• **What is needed**
Look through the data for the string "else". Copy every line where it is found.

• **Entries provided**
-- ==== Sys2Proof/Machine/Query.lean ====
section
/-! DEFINITION. The meanings of TOPN, ISEMPTY and TOPVEL (41_query.md). None writes the block (R106). -/

namespace Sys2Proof.Machine

/-- The response words of TOPN for the notes it reports: their count, then the notes (R65, R101). -/
def topnWords (notes : List Note) : List RespWord :=
  response 0x4 (BitVec.ofNat 8 notes.length) :: notes.map fun i => response 0x4 (noteBits i)

/-- TOPN (R101). -/
def execTopn (n : BitVec 8) (s : State) : Host.Outcome State Fault Refusal :=
  .next (s.emit (topnWords (s.block.topNotes n)))

/-- ISEMPTY (R104). -/
def execIsempty (s : State) : Host.Outcome State Fault Refusal :=
  .next (s.emit [response 0x5 (if s.block.isEmpty then 1 else 0)])

/-- TOPVEL (R105). -/
def execTopvel (s : State) : Host.Outcome State Fault Refusal :=
  .next (s.emit [response 0x6 (velBits s.block.topVel)])

end Sys2Proof.Machine
end

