-- ==== Sys2Proof/Machine/History.lean ====
section
/-! DEFINITION. Sequences of commands, and the recency order of R30 in terms of them. -/

namespace Sys2Proof.Machine

/-- The commands of a list, performed one after the other (R49). -/
def execAll : List Instr → State → Host.Outcome State Fault Refusal
  | [], s     => .next s
  | i :: is, s =>
    match exec i s with
    | .next t    => execAll is t
    | .fault r   => .fault r
    | .refused r => .refused r

/-- How many commands ago note `i` was last pushed, where no REMOVE of `i` and no CLEAR came since (R30).
`past` is the history of commands, the latest first. -/
def sincePush (i : Note) : List Instr → Option Nat
  | [] => none
  | .push note _ :: past => if noteOperand note = some i then some 0 else (sincePush i past).map (· + 1)
  | .remove note :: past => if noteOperand note = some i then none else (sincePush i past).map (· + 1)
  | .clear :: _ => none
  | .topn _ :: past => (sincePush i past).map (· + 1)
  | .isempty :: past => (sincePush i past).map (· + 1)
  | .topvel :: past => (sincePush i past).map (· + 1)

/-- `i` was pushed more recently than `j`, and both pushes stand (R30). -/
def pushedLater (past : List Instr) (i j : Note) : Prop :=
  ∃ p q, sincePush i past = some p ∧ sincePush j past = some q ∧ p < q

end Sys2Proof.Machine
end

• **Answer**
  .next (s.emit [response 0x5 (if s.block.isEmpty then 1 else 0)])
  | .push note _ :: past => if noteOperand note = some i then some 0 else (sincePush i past).map (· + 1)
  | .remove note :: past => if noteOperand note = some i then none else (sincePush i past).map (· + 1)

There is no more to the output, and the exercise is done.